• [DATASET RECORDS]
-- ==== Sys2Proof/Machine/Fop.lean ====
section
/-! DEFINITION. The Fenax Object Protocol (ch. 16): how a request is received, checked against its session and executed; what is tunnelled; events,
deadlines of sessions; the journal (R461, R463). -/

namespace Sys2Proof.Machine

open Sys2Proof

/-! ### Executing a request (R435 to R445) -/

/-- The outcome of a request: abort code, INFO, the bytes after INFO, the block after it. -/
structure Ans where
  code : Nat
  info : Nat
  rest : List Byte
  core : Core
  mem : List Host.Cell

/-- Bytes of all segment buffers (R438) but the snapshot or the partial value of session `h` that a new one replaces. -/
def Core.bufferBytes (s : Core) (h : Nat) (read : Bool) : Nat :=
  (s.sess.map (fun p =>
    (match p.2.snap with | some q => if p.1 = h ∧ read then 0 else q.data.length | none => 0)
    + (match p.2.part with | some q => if p.1 = h ∧ !read then 0 else q.total | none => 0))).sum

/-- The fields a READ response echoes, TOTAL and the data. -/
def readRest (idx sub count off total : Nat) (data : List Byte) : List Byte :=
  leBytes 2 idx ++ leBytes 2 sub ++ leBytes 2 count ++ leBytes 2 0 ++ leBytes 4 off ++ leBytes 4 total ++ data

/-- Change a session's read snapshot. -/
def Core.setSnap (s : Core) (h : Nat) (q : Option Snapshot) : Core :=
  let t := s.setSession h { s.session h with snap := q }
  match q with
  | some _ => t.arm .readSnapshot h (ms 2000)
  | none => t.disarm .readSnapshot h

/-- Change a session's partial write. -/
def Core.setPart (s : Core) (h : Nat) (q : Option Partial) : Core :=
  let t := s.setSession h { s.session h with part := q }
  match q with
  | some _ => t.arm .writePartial h (ms 2000)
  | none => t.disarm .writePartial h

/-- READ (R435, R439). A read of MEM_DATA may meet a memory error. -/
def ansRead (x : Around) (h : Nat) (s0 : Core) (m : List Host.Cell) (idx sub count width lane off : Nat) : Ans :=
  let room := (s0.session h).maxMsg - 80
  let fail (s : Core) (c : Nat) : Ans := ⟨c, 0, readRest idx sub count off 0 [], s, m⟩
  let lanesBad := !inWindow idx && decide (width ≠ 0 ∨ lane ≠ 0)
  if off = 0 then
    let isMem : Bool := match objectAt idx sub with | some (o, _, _) => o.same Obj.MEM_DATA | none => false
    let s := if isMem ∧ s0.memSpan ≠ 0 then s0.meetError x (s0.rd0 Obj.MEM_ADDR) s0.memSpan else s0.showFrac h idx sub count
    let r := s.readRun m idx sub count width lane
    let s := if r.1 = 0 then s.keepFrac h idx sub count else s
    let s := match objectAt idx sub with
      | some (o, _, _) => if r.1 = 0 ∧ o.readsFree then { s with freeCount := s.freeCount + 16 } else s
      | none => s
    if r.1 ≠ 0 then
      (if r.1 = memoryC then fail ((s.memBad s.memSpan).setCompO Obj.MEM_DATA 0 0 3) r.1 else fail s r.1)
    else
      let data := r.2
      let total := data.length
      if total ≤ room then ⟨okC, s.infoOf idx sub, readRest idx sub count 0 total data, s.setSnap h none, m⟩
      else if 2097152 < s.bufferBytes h true + total then ⟨busyC, 100000, [], s0, m⟩
      else ⟨okC, s.infoOf idx sub, readRest idx sub count 0 total (data.take room), s.setSnap h (some ⟨idx, sub, count, data⟩), m⟩
  else
    match (s0.session h).snap with
    | some q =>
      if q.idx = idx ∧ q.sub = sub ∧ q.count = count ∧ off < q.data.length ∧ !lanesBad then
        let part := (q.data.drop off).take room
        ⟨okC, s0.infoOf idx sub, readRest idx sub count off q.data.length part,
          s0.setSnap h (if off + part.length = q.data.length then none else some q), m⟩
      else fail s0 (if lanesBad then sizeC else segmentC)
    | none => fail s0 (if lanesBad then sizeC else segmentC)

/-- The answer to a WRITE. -/
def writeAns (code info failIdx failSub : Nat) (s : Core) (m : List Host.Cell) : Ans :=
  ⟨code, info, leBytes 2 failIdx ++ leBytes 2 failSub, s, m⟩

/-- A whole value is written: staged in the session's open sequence, or checked and applied (R436, R441, R442). -/
def ansWhole (x : Around) (c : Caller) (s : Core) (m : List Host.Cell) (idx sub count width lane : Nat) (data : List Byte) (info : Nat) : Ans :=
  let f := writeForm idx sub count width lane data
  let role : Nat := match objectAt idx sub with
    | some (o, i, _) => if c.role < s.needRole o i 2 then roleC else okC
    | none => if inWindow idx ∧ registerExists (registerOf idx sub) ∧ c.role < 2 then roleC else okC
  if f.1 ≠ 0 then writeAns (worse f.1 role) 0 0 0 s m
  else
    let locked := f.2.find? (s.lockedFor c.h)
    match (s.session c.h).txn with
    | some t =>
      let pre := f.2.foldl (fun n w => worse n (s.stagedPre c.role w)) (if locked.isSome then lockedC else okC)
      let t' := t.stage f.2
      if pre ≠ 0 then writeAns pre 0 0 0 s m
      else if !t'.within then writeAns txnLimitC 0 0 0 s m
      else writeAns okC info 0 0 (s.setSession c.h { s.session c.h with txn := some t' }) m
    | none =>
      let r := commitAll x c s m f.2
      let run := decide (1 < count)
      match locked with
      | some w =>
        if r.code ≠ 0 ∧ r.code < lockedC then writeAns r.code 0 (if run then r.failIdx else 0) (if run then r.failSub else 0) r.core r.mem
        else writeAns lockedC 0 (if run then w.idx else 0) (if run then w.sub else 0) s m
      | none =>
        if r.code ≠ 0 then writeAns r.code 0 (if run then r.failIdx else 0) (if run then r.failSub else 0) r.core r.mem
        else writeAns okC info 0 0 r.core r.mem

• [EXERCISE INSTRUCTIONS] Each line of the data must be retyped exactly as written.

• [EXERCISE RESPONSE]
-- ==== Sys2Proof/Machine/Fop.lean ====
section
/-! DEFINITION. The Fenax Object Protocol (ch. 16): how a request is received, checked against its session and executed; what is tunnelled; events,
deadlines of sessions; the journal (R461, R463). -/

namespace Sys2Proof.Machine

open Sys2Proof

/-! ### Executing a request (R435 to R445) -/

/-- The outcome of a request: abort code, INFO, the bytes after INFO, the block after it. -/
structure Ans where
  code : Nat
  info : Nat
  rest : List Byte
  core : Core
  mem : List Host.Cell

/-- Bytes of all segment buffers (R438) but the snapshot or the partial value of session `h` that a new one replaces. -/
def Core.bufferBytes (s : Core) (h : Nat) (read : Bool) : Nat :=
  (s.sess.map (fun p =>
    (match p.2.snap with | some q => if p.1 = h ∧ read then 0 else q.data.length | none => 0)
    + (match p.2.part with | some q => if p.1 = h ∧ !read then 0 else q.total | none => 0))).sum

/-- The fields a READ response echoes, TOTAL and the data. -/
def readRest (idx sub count off total : Nat) (data : List Byte) : List Byte :=
  leBytes 2 idx ++ leBytes 2 sub ++ leBytes 2 count ++ leBytes 2 0 ++ leBytes 4 off ++ leBytes 4 total ++ data

/-- Change a session's read snapshot. -/
def Core.setSnap (s : Core) (h : Nat) (q : Option Snapshot) : Core :=
  let t := s.setSession h { s.session h with snap := q }
  match q with
  | some _ => t.arm .readSnapshot h (ms 2000)
  | none => t.disarm .readSnapshot h

/-- Change a session's partial write. -/
def Core.setPart (s : Core) (h : Nat) (q : Option Partial) : Core :=
  let t := s.setSession h { s.session h with part := q }
  match q with
  | some _ => t.arm .writePartial h (ms 2000)
  | none => t.disarm .writePartial h

/-- READ (R435, R439). A read of MEM_DATA may meet a memory error. -/
def ansRead (x : Around) (h : Nat) (s0 : Core) (m : List Host.Cell) (idx sub count width lane off : Nat) : Ans :=
  let room := (s0.session h).maxMsg - 80
  let fail (s : Core) (c : Nat) : Ans := ⟨c, 0, readRest idx sub count off 0 [], s, m⟩
  let lanesBad := !inWindow idx && decide (width ≠ 0 ∨ lane ≠ 0)
  if off = 0 then
    let isMem : Bool := match objectAt idx sub with | some (o, _, _) => o.same Obj.MEM_DATA | none => false
    let s := if isMem ∧ s0.memSpan ≠ 0 then s0.meetError x (s0.rd0 Obj.MEM_ADDR) s0.memSpan else s0.showFrac h idx sub count
    let r := s.readRun m idx sub count width lane
    let s := if r.1 = 0 then s.keepFrac h idx sub count else s
    let s := match objectAt idx sub with
      | some (o, _, _) => if r.1 = 0 ∧ o.readsFree then { s with freeCount := s.freeCount + 16 } else s
      | none => s
    if r.1 ≠ 0 then
      (if r.1 = memoryC then fail ((s.memBad s.memSpan).setCompO Obj.MEM_DATA 0 0 3) r.1 else fail s r.1)
    else
      let data := r.2
      let total := data.length
      if total ≤ room then ⟨okC, s.infoOf idx sub, readRest idx sub count 0 total data, s.setSnap h none, m⟩
      else if 2097152 < s.bufferBytes h true + total then ⟨busyC, 100000, [], s0, m⟩
      else ⟨okC, s.infoOf idx sub, readRest idx sub count 0 total (data.take room), s.setSnap h (some ⟨idx, sub, count, data⟩), m⟩
  else
    match (s0.session h).snap with
    | some q =>
      if q.idx = idx ∧ q.sub = sub ∧ q.count = count ∧ off < q.data.length ∧ !lanesBad then
        let part := (q.data.drop off).take room
        ⟨okC, s0.infoOf idx sub, readRest idx sub count off q.data.length part,
          s0.setSnap h (if off + part.length = q.data.length then none else some q), m⟩
      else fail s0 (if lanesBad then sizeC else segmentC)
    | none => fail s0 (if lanesBad then sizeC else segmentC)

/-- The answer to a WRITE. -/
def writeAns (code info failIdx failSub : Nat) (s : Core) (m : List Host.Cell) : Ans :=
  ⟨code, info, leBytes 2 failIdx ++ leBytes 2 failSub, s, m⟩

/-- A whole value is written: staged in the session's open sequence, or checked and applied (R436, R441, R442). -/
def ansWhole (x : Around) (c : Caller) (s : Core) (m : List Host.Cell) (idx sub count width lane : Nat) (data : List Byte) (info : Nat) : Ans :=
  let f := writeForm idx sub count width lane data
  let role : Nat := match objectAt idx sub with
    | some (o, i, _) => if c.role < s.needRole o i 2 then roleC else okC
    | none => if inWindow idx ∧ registerExists (registerOf idx sub) ∧ c.role < 2 then roleC else okC
  if f.1 ≠ 0 then writeAns (worse f.1 role) 0 0 0 s m
  else
    let locked := f.2.find? (s.lockedFor c.h)
    match (s.session c.h).txn with
    | some t =>
      let pre := f.2.foldl (fun n w => worse n (s.stagedPre c.role w)) (if locked.isSome then lockedC else okC)
      let t' := t.stage f.2
      if pre ≠ 0 then writeAns pre 0 0 0 s m
      else if !t'.within then writeAns txnLimitC 0 0 0 s m
      else writeAns okC info 0 0 (s.setSession c.h { s.session c.h with txn := some t' }) m
    | none =>
      let r := commitAll x c s m f.2
      let run := decide (1 < count)
      match locked with
      | some w =>
        if r.code ≠ 0 ∧ r.code < lockedC then writeAns r.code 0 (if run then r.failIdx else 0) (if run then r.failSub else 0) r.core r.mem
        else writeAns lockedC 0 (if run then w.idx else 0) (if run then w.sub else 0) s m
      | none =>
        if r.code ≠ 0 then writeAns r.code 0 (if run then r.failIdx else 0) (if run then r.failSub else 0) r.core r.mem
        else writeAns okC info 0 0 r.core r.mem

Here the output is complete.